However, in 2005, the dollar strengthened against the Euro which had a negative
effect on our results of operations. Our South American operations were
negatively impacted by the devaluation in 2000 of the Brazilian currency as well
as by the devaluation of the Argentine currency in 2002. We do not generally
seek to mitigate this translation effect through the use of derivative financial
instruments.

  FURTHER SIGNIFICANT CHANGES IN OUR STOCKHOLDER COMPOSITION MAY JEOPARDIZE OUR
  ABILITY TO USE SOME OR ALL OF OUR NET OPERATING LOSS CARRYFORWARDS.
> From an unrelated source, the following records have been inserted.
-- ==== Sys2Proof/Laws/State.lean ====
section
/-! SUPPORT. One lemma per field per update of the state: an update leaves every field alone that it does not name. -/
namespace Sys2Proof.Machine.State

/-! setReg -/

@[simp] theorem setReg_pending (s : State) (o : Nat) (w : Word) : (s.setReg o w).pending = s.pending := rfl
@[simp] theorem setReg_clk (s : State) (o : Nat) (w : Word) : (s.setReg o w).clk = s.clk := rfl
@[simp] theorem setReg_freeCtr (s : State) (o : Nat) (w : Word) : (s.setReg o w).freeCtr = s.freeCtr := rfl
@[simp] theorem setReg_outs (s : State) (o : Nat) (w : Word) : (s.setReg o w).outs = s.outs := rfl
@[simp] theorem setReg_act (s : State) (o : Nat) (w : Word) : (s.setReg o w).act = s.act := rfl
@[simp] theorem setReg_agentRegs (s : State) (o : Nat) (w : Word) : (s.setReg o w).agentRegs = s.agentRegs := rfl
@[simp] theorem setReg_held (s : State) (o : Nat) (w : Word) : (s.setReg o w).held = s.held := rfl
@[simp] theorem setReg_fuses (s : State) (o : Nat) (w : Word) : (s.setReg o w).fuses = s.fuses := rfl
@[simp] theorem setReg_straps (s : State) (o : Nat) (w : Word) : (s.setReg o w).straps = s.straps := rfl
@[simp] theorem setReg_localHost (s : State) (o : Nat) (w : Word) : (s.setReg o w).localHost = s.localHost := rfl
@[simp] theorem setReg_remoteHost (s : State) (o : Nat) (w : Word) : (s.setReg o w).remoteHost = s.remoteHost := rfl
@[simp] theorem setReg_flight (s : State) (o : Nat) (w : Word) : (s.setReg o w).flight = s.flight := rfl
@[simp] theorem setReg_posted (s : State) (o : Nat) (w : Word) : (s.setReg o w).posted = s.posted := rfl
@[simp] theorem setReg_postSeq (s : State) (o : Nat) (w : Word) : (s.setReg o w).postSeq = s.postSeq := rfl
@[simp] theorem setReg_mem (s : State) (o : Nat) (w : Word) : (s.setReg o w).mem = s.mem := rfl
@[simp] theorem setReg_memc (s : State) (o : Nat) (w : Word) : (s.setReg o w).memc = s.memc := rfl
@[simp] theorem setReg_tbu (s : State) (o : Nat) (w : Word) : (s.setReg o w).tbu = s.tbu := rfl
@[simp] theorem setReg_talus (s : State) (o : Nat) (w : Word) : (s.setReg o w).talus = s.talus := rfl
@[simp] theorem setReg_col (s : State) (o : Nat) (w : Word) : (s.setReg o w).col = s.col := rfl
@[simp] theorem setReg_strata (s : State) (o : Nat) (w : Word) : (s.setReg o w).strata = s.strata := rfl
@[simp] theorem setReg_macs (s : State) (o : Nat) (w : Word) : (s.setReg o w).macs = s.macs := rfl
@[simp] theorem setReg_massif (s : State) (o : Nat) (w : Word) : (s.setReg o w).massif = s.massif := rfl
@[simp] theorem setReg_sts (s : State) (o : Nat) (w : Word) : (s.setReg o w).sts = s.sts := rfl
@[simp] theorem setReg_tal (s : State) (o : Nat) (w : Word) : (s.setReg o w).tal = s.tal := rfl
@[simp] theorem setReg_rl (s : State) (o : Nat) (w : Word) : (s.setReg o w).rl = s.rl := rfl
@[simp] theorem setReg_cans (s : State) (o : Nat) (w : Word) : (s.setReg o w).cans = s.cans := rfl
@[simp] theorem setReg_tor (s : State) (o : Nat) (w : Word) : (s.setReg o w).tor = s.tor := rfl
@[simp] theorem setReg_hostIf (s : State) (o : Nat) (w : Word) : (s.setReg o w).hostIf = s.hostIf := rfl
@[simp] theorem setReg_prc (s : State) (o : Nat) (w : Word) : (s.setReg o w).prc = s.prc := rfl
@[simp] theorem setReg_fwc (s : State) (o : Nat) (w : Word) : (s.setReg o w).fwc = s.fwc := rfl
@[simp] theorem setReg_tmx (s : State) (o : Nat) (w : Word) : (s.setReg o w).tmx = s.tmx := rfl
@[simp] theorem setReg_acting (s : State) (o : Nat) (w : Word) : (s.setReg o w).acting = s.acting := rfl
@[simp] theorem setReg_engines (s : State) (o : Nat) (w : Word) : (s.setReg o w).engines = s.engines := rfl
@[simp] theorem setReg_pairs (s : State) (o : Nat) (w : Word) : (s.setReg o w).pairs = s.pairs := rfl

/-! setAgentReg -/

@[simp] theorem setAgentReg_pending (s : State) (a o : Nat) (w : Word) : (s.setAgentReg a o w).pending = s.pending := rfl
@[simp] theorem setAgentReg_clk (s : State) (a o : Nat) (w : Word) : (s.setAgentReg a o w).clk = s.clk := rfl
@[simp] theorem setAgentReg_freeCtr (s : State) (a o : Nat) (w : Word) : (s.setAgentReg a o w).freeCtr = s.freeCtr := rfl
@[simp] theorem setAgentReg_outs (s : State) (a o : Nat) (w : Word) : (s.setAgentReg a o w).outs = s.outs := rfl
@[simp] theorem setAgentReg_regs (s : State) (a o : Nat) (w : Word) : (s.setAgentReg a o w).regs = s.regs := rfl
@[simp] theorem setAgentReg_act (s : State) (a o : Nat) (w : Word) : (s.setAgentReg a o w).act = s.act := rfl
@[simp] theorem setAgentReg_held (s : State) (a o : Nat) (w : Word) : (s.setAgentReg a o w).held = s.held := rfl
@[simp] theorem setAgentReg_fuses (s : State) (a o : Nat) (w : Word) : (s.setAgentReg a o w).fuses = s.fuses := rfl
@[simp] theorem setAgentReg_straps (s : State) (a o : Nat) (w : Word) : (s.setAgentReg a o w).straps = s.straps := rfl
@[simp] theorem setAgentReg_localHost (s : State) (a o : Nat) (w : Word) : (s.setAgentReg a o w).localHost = s.localHost := rfl
@[simp] theorem setAgentReg_remoteHost (s : State) (a o : Nat) (w : Word) : (s.setAgentReg a o w).remoteHost = s.remoteHost := rfl
@[simp] theorem setAgentReg_flight (s : State) (a o : Nat) (w : Word) : (s.setAgentReg a o w).flight = s.flight := rfl
@[simp] theorem setAgentReg_posted (s : State) (a o : Nat) (w : Word) : (s.setAgentReg a o w).posted = s.posted := rfl
@[simp] theorem setAgentReg_postSeq (s : State) (a o : Nat) (w : Word) : (s.setAgentReg a o w).postSeq = s.postSeq := rfl
@[simp] theorem setAgentReg_mem (s : State) (a o : Nat) (w : Word) : (s.setAgentReg a o w).mem = s.mem := rfl
@[simp] theorem setAgentReg_memc (s : State) (a o : Nat) (w : Word) : (s.setAgentReg a o w).memc = s.memc := rfl
@[simp] theorem setAgentReg_tbu (s : State) (a o : Nat) (w : Word) : (s.setAgentReg a o w).tbu = s.tbu := rfl
@[simp] theorem setAgentReg_talus (s : State) (a o : Nat) (w : Word) : (s.setAgentReg a o w).talus = s.talus := rfl
@[simp] theorem setAgentReg_col (s : State) (a o : Nat) (w : Word) : (s.setAgentReg a o w).col = s.col := rfl
@[simp] theorem setAgentReg_strata (s : State) (a o : Nat) (w : Word) : (s.setAgentReg a o w).strata = s.strata := rfl
@[simp] theorem setAgentReg_macs (s : State) (a o : Nat) (w : Word) : (s.setAgentReg a o w).macs = s.macs := rfl
@[simp] theorem setAgentReg_massif (s : State) (a o : Nat) (w : Word) : (s.setAgentReg a o w).massif = s.massif := rfl
@[simp] theorem setAgentReg_sts (s : State) (a o : Nat) (w : Word) : (s.setAgentReg a o w).sts = s.sts := rfl
@[simp] theorem setAgentReg_tal (s : State) (a o : Nat) (w : Word) : (s.setAgentReg a o w).tal = s.tal := rfl
@[simp] theorem setAgentReg_rl (s : State) (a o : Nat) (w : Word) : (s.setAgentReg a o w).rl = s.rl := rfl
@[simp] theorem setAgentReg_cans (s : State) (a o : Nat) (w : Word) : (s.setAgentReg a o w).cans = s.cans := rfl
@[simp] theorem setAgentReg_tor (s : State) (a o : Nat) (w : Word) : (s.setAgentReg a o w).tor = s.tor := rfl
@[simp] theorem setAgentReg_hostIf (s : State) (a o : Nat) (w : Word) : (s.setAgentReg a o w).hostIf = s.hostIf := rfl
@[simp] theorem setAgentReg_prc (s : State) (a o : Nat) (w : Word) : (s.setAgentReg a o w).prc = s.prc := rfl
@[simp] theorem setAgentReg_fwc (s : State) (a o : Nat) (w : Word) : (s.setAgentReg a o w).fwc = s.fwc := rfl
@[simp] theorem setAgentReg_tmx (s : State) (a o : Nat) (w : Word) : (s.setAgentReg a o w).tmx = s.tmx := rfl
@[simp] theorem setAgentReg_acting (s : State) (a o : Nat) (w : Word) : (s.setAgentReg a o w).acting = s.acting := rfl
@[simp] theorem setAgentReg_engines (s : State) (a o : Nat) (w : Word) : (s.setAgentReg a o w).engines = s.engines := rfl
@[simp] theorem setAgentReg_pairs (s : State) (a o : Nat) (w : Word) : (s.setAgentReg a o w).pairs = s.pairs := rfl

/-! setEngine -/

@[simp] theorem setEngine_pending (s : State) (e : Nat) (g : Engine) : (s.setEngine e g).pending = s.pending := rfl
@[simp] theorem setEngine_clk (s : State) (e : Nat) (g : Engine) : (s.setEngine e g).clk = s.clk := rfl
@[simp] theorem setEngine_freeCtr (s : State) (e : Nat) (g : Engine) : (s.setEngine e g).freeCtr = s.freeCtr := rfl
@[simp] theorem setEngine_outs (s : State) (e : Nat) (g : Engine) : (s.setEngine e g).outs = s.outs := rfl
@[simp] theorem setEngine_regs (s : State) (e : Nat) (g : Engine) : (s.setEngine e g).regs = s.regs := rfl
@[simp] theorem setEngine_act (s : State) (e : Nat) (g : Engine) : (s.setEngine e g).act = s.act := rfl
@[simp] theorem setEngine_agentRegs (s : State) (e : Nat) (g : Engine) : (s.setEngine e g).agentRegs = s.agentRegs := rfl
@[simp] theorem setEngine_held (s : State) (e : Nat) (g : Engine) : (s.setEngine e g).held = s.held := rfl
@[simp] theorem setEngine_fuses (s : State) (e : Nat) (g : Engine) : (s.setEngine e g).fuses = s.fuses := rfl
@[simp] theorem setEngine_straps (s : State) (e : Nat) (g : Engine) : (s.setEngine e g).straps = s.straps := rfl
@[simp] theorem setEngine_localHost (s : State) (e : Nat) (g : Engine) : (s.setEngine e g).localHost = s.localHost := rfl
@[simp] theorem setEngine_remoteHost (s : State) (e : Nat) (g : Engine) : (s.setEngine e g).remoteHost = s.remoteHost := rfl
@[simp] theorem setEngine_flight (s : State) (e : Nat) (g : Engine) : (s.setEngine e g).flight = s.flight := rfl
@[simp] theorem setEngine_posted (s : State) (e : Nat) (g : Engine) : (s.setEngine e g).posted = s.posted := rfl
@[simp] theorem setEngine_postSeq (s : State) (e : Nat) (g : Engine) : (s.setEngine e g).postSeq = s.postSeq := rfl
@[simp] theorem setEngine_mem (s : State) (e : Nat) (g : Engine) : (s.setEngine e g).mem = s.mem := rfl
@[simp] theorem setEngine_memc (s : State) (e : Nat) (g : Engine) : (s.setEngine e g).memc = s.memc := rfl
@[simp] theorem setEngine_tbu (s : State) (e : Nat) (g : Engine) : (s.setEngine e g).tbu = s.tbu := rfl
@[simp] theorem setEngine_talus (s : State) (e : Nat) (g : Engine) : (s.setEngine e g).talus = s.talus := rfl
@[simp] theorem setEngine_col (s : State) (e : Nat) (g : Engine) : (s.setEngine e g).col = s.col := rfl
@[simp] theorem setEngine_strata (s : State) (e : Nat) (g : Engine) : (s.setEngine e g).strata = s.strata := rfl
@[simp] theorem setEngine_macs (s : State) (e : Nat) (g : Engine) : (s.setEngine e g).macs = s.macs := rfl
@[simp] theorem setEngine_massif (s : State) (e : Nat) (g : Engine) : (s.setEngine e g).massif = s.massif := rfl
@[simp] theorem setEngine_sts (s : State) (e : Nat) (g : Engine) : (s.setEngine e g).sts = s.sts := rfl
@[simp] theorem setEngine_tal (s : State) (e : Nat) (g : Engine) : (s.setEngine e g).tal = s.tal := rfl
@[simp] theorem setEngine_rl (s : State) (e : Nat) (g : Engine) : (s.setEngine e g).rl = s.rl := rfl
@[simp] theorem setEngine_cans (s : State) (e : Nat) (g : Engine) : (s.setEngine e g).cans = s.cans := rfl
@[simp] theorem setEngine_tor (s : State) (e : Nat) (g : Engine) : (s.setEngine e g).tor = s.tor := rfl
@[simp] theorem setEngine_hostIf (s : State) (e : Nat) (g : Engine) : (s.setEngine e g).hostIf = s.hostIf := rfl
@[simp] theorem setEngine_prc (s : State) (e : Nat) (g : Engine) : (s.setEngine e g).prc = s.prc := rfl
@[simp] theorem setEngine_fwc (s : State) (e : Nat) (g : Engine) : (s.setEngine e g).fwc = s.fwc := rfl
@[simp] theorem setEngine_tmx (s : State) (e : Nat) (g : Engine) : (s.setEngine e g).tmx = s.tmx := rfl
@[simp] theorem setEngine_acting (s : State) (e : Nat) (g : Engine) : (s.setEngine e g).acting = s.acting := rfl
@[simp] theorem setEngine_pairs (s : State) (e : Nat) (g : Engine) : (s.setEngine e g).pairs = s.pairs := rfl

/-! modEngine -/

@[simp] theorem modEngine_pending (s : State) (e : Nat) (f : Engine → Engine) : (s.modEngine e f).pending = s.pending := rfl
@[simp] theorem modEngine_clk (s : State) (e : Nat) (f : Engine → Engine) : (s.modEngine e f).clk = s.clk := rfl
@[simp] theorem modEngine_freeCtr (s : State) (e : Nat) (f : Engine → Engine) : (s.modEngine e f).freeCtr = s.freeCtr := rfl
@[simp] theorem modEngine_outs (s : State) (e : Nat) (f : Engine → Engine) : (s.modEngine e f).outs = s.outs := rfl
@[simp] theorem modEngine_regs (s : State) (e : Nat) (f : Engine → Engine) : (s.modEngine e f).regs = s.regs := rfl
@[simp] theorem modEngine_act (s : State) (e : Nat) (f : Engine → Engine) : (s.modEngine e f).act = s.act := rfl
@[simp] theorem modEngine_agentRegs (s : State) (e : Nat) (f : Engine → Engine) : (s.modEngine e f).agentRegs = s.agentRegs := rfl
@[simp] theorem modEngine_held (s : State) (e : Nat) (f : Engine → Engine) : (s.modEngine e f).held = s.held := rfl
@[simp] theorem modEngine_fuses (s : State) (e : Nat) (f : Engine → Engine) : (s.modEngine e f).fuses = s.fuses := rfl
@[simp] theorem modEngine_straps (s : State) (e : Nat) (f : Engine → Engine) : (s.modEngine e f).straps = s.straps := rfl
@[simp] theorem modEngine_localHost (s : State) (e : Nat) (f : Engine → Engine) : (s.modEngine e f).localHost = s.localHost := rfl
@[simp] theorem modEngine_remoteHost (s : State) (e : Nat) (f : Engine → Engine) : (s.modEngine e f).remoteHost = s.remoteHost := rfl
@[simp] theorem modEngine_flight (s : State) (e : Nat) (f : Engine → Engine) : (s.modEngine e f).flight = s.flight := rfl
@[simp] theorem modEngine_posted (s : State) (e : Nat) (f : Engine → Engine) : (s.modEngine e f).posted = s.posted := rfl
@[simp] theorem modEngine_postSeq (s : State) (e : Nat) (f : Engine → Engine) : (s.modEngine e f).postSeq = s.postSeq := rfl
@[simp] theorem modEngine_mem (s : State) (e : Nat) (f : Engine → Engine) : (s.modEngine e f).mem = s.mem := rfl
@[simp] theorem modEngine_memc (s : State) (e : Nat) (f : Engine → Engine) : (s.modEngine e f).memc = s.memc := rfl
@[simp] theorem modEngine_tbu (s : State) (e : Nat) (f : Engine → Engine) : (s.modEngine e f).tbu = s.tbu := rfl
@[simp] theorem modEngine_talus (s : State) (e : Nat) (f : Engine → Engine) : (s.modEngine e f).talus = s.talus := rfl
@[simp] theorem modEngine_col (s : State) (e : Nat) (f : Engine → Engine) : (s.modEngine e f).col = s.col := rfl
@[simp] theorem modEngine_strata (s : State) (e : Nat) (f : Engine → Engine) : (s.modEngine e f).strata = s.strata := rfl
@[simp] theorem modEngine_macs (s : State) (e : Nat) (f : Engine → Engine) : (s.modEngine e f).macs = s.macs := rfl
@[simp] theorem modEngine_massif (s : State) (e : Nat) (f : Engine → Engine) : (s.modEngine e f).massif = s.massif := rfl
@[simp] theorem modEngine_sts (s : State) (e : Nat) (f : Engine → Engine) : (s.modEngine e f).sts = s.sts := rfl
@[simp] theorem modEngine_tal (s : State) (e : Nat) (f : Engine → Engine) : (s.modEngine e f).tal = s.tal := rfl
@[simp] theorem modEngine_rl (s : State) (e : Nat) (f : Engine → Engine) : (s.modEngine e f).rl = s.rl := rfl
@[simp] theorem modEngine_cans (s : State) (e : Nat) (f : Engine → Engine) : (s.modEngine e f).cans = s.cans := rfl
@[simp] theorem modEngine_tor (s : State) (e : Nat) (f : Engine → Engine) : (s.modEngine e f).tor = s.tor := rfl
@[simp] theorem modEngine_hostIf (s : State) (e : Nat) (f : Engine → Engine) : (s.modEngine e f).hostIf = s.hostIf := rfl
@[simp] theorem modEngine_prc (s : State) (e : Nat) (f : Engine → Engine) : (s.modEngine e f).prc = s.prc := rfl
@[simp] theorem modEngine_fwc (s : State) (e : Nat) (f : Engine → Engine) : (s.modEngine e f).fwc = s.fwc := rfl
@[simp] theorem modEngine_tmx (s : State) (e : Nat) (f : Engine → Engine) : (s.modEngine e f).tmx = s.tmx := rfl
@[simp] theorem modEngine_acting (s : State) (e : Nat) (f : Engine → Engine) : (s.modEngine e f).acting = s.acting := rfl
@[simp] theorem modEngine_pairs (s : State) (e : Nat) (f : Engine → Engine) : (s.modEngine e f).pairs = s.pairs := rfl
     As of December 31, 2005, we had a U.S. Federal tax net operating loss
("NOL") carryforwards of $566 million available to reduce taxable income in
future years, and these NOL carryforwards expire in various years through 2025.
The federal tax effect of these NOL's is $198 million and is recorded as a

                                        26


deferred tax asset on our balance sheet as of December 31, 2005. We also have
state NOL carryforwards at December 31, 2005 of $720 million, which will expire
in varying amounts from 2006 to 2025. The tax effect of the state NOL, net of a
valuation allowance, is $27 million and is recorded as a deferred tax asset on
our balance sheet at December 31, 2005. Our ability to utilize our NOL
carryforwards could become subject to significant limitations under Section 382
of the Internal Revenue Code ("Section 382") if we undergo a majority ownership
change. We would undergo a majority ownership change if, among other things, the
stockholders who own or have owned, directly or indirectly, five percent or more
of our common stock or are otherwise treated as five percent stockholders under
Section 382 and the regulations promulgated thereunder, increase their aggregate
percentage ownership of our stock by more than 50 percentage points over the
lowest percentage of stock owned by these stockholders at any time during the
testing period, which is generally the three-year period preceding the potential
ownership change. In the event of a majority ownership change, Section 382
imposes an annual limitation on the amount of taxable income a corporation may
offset with the NOL carryforwards. Any unused annual limitation may be carried
over to later years until the applicable expiration of the respective NOL
carryforwards. If we were to undergo a majority ownership change, we would be
required to record a reserve for some or all of the asset currently recorded on
our balance sheet. As of December 31, 2005, we believe that there has not been a
significant change in our ownership during the prior three years. We cannot,
however, assure you that we will not undergo a majority ownership change in the
future. Further, because an ownership change for federal tax purposes can occur
based on trades among our existing stockholders, whether we undergo a majority
ownership change may be a matter beyond our control.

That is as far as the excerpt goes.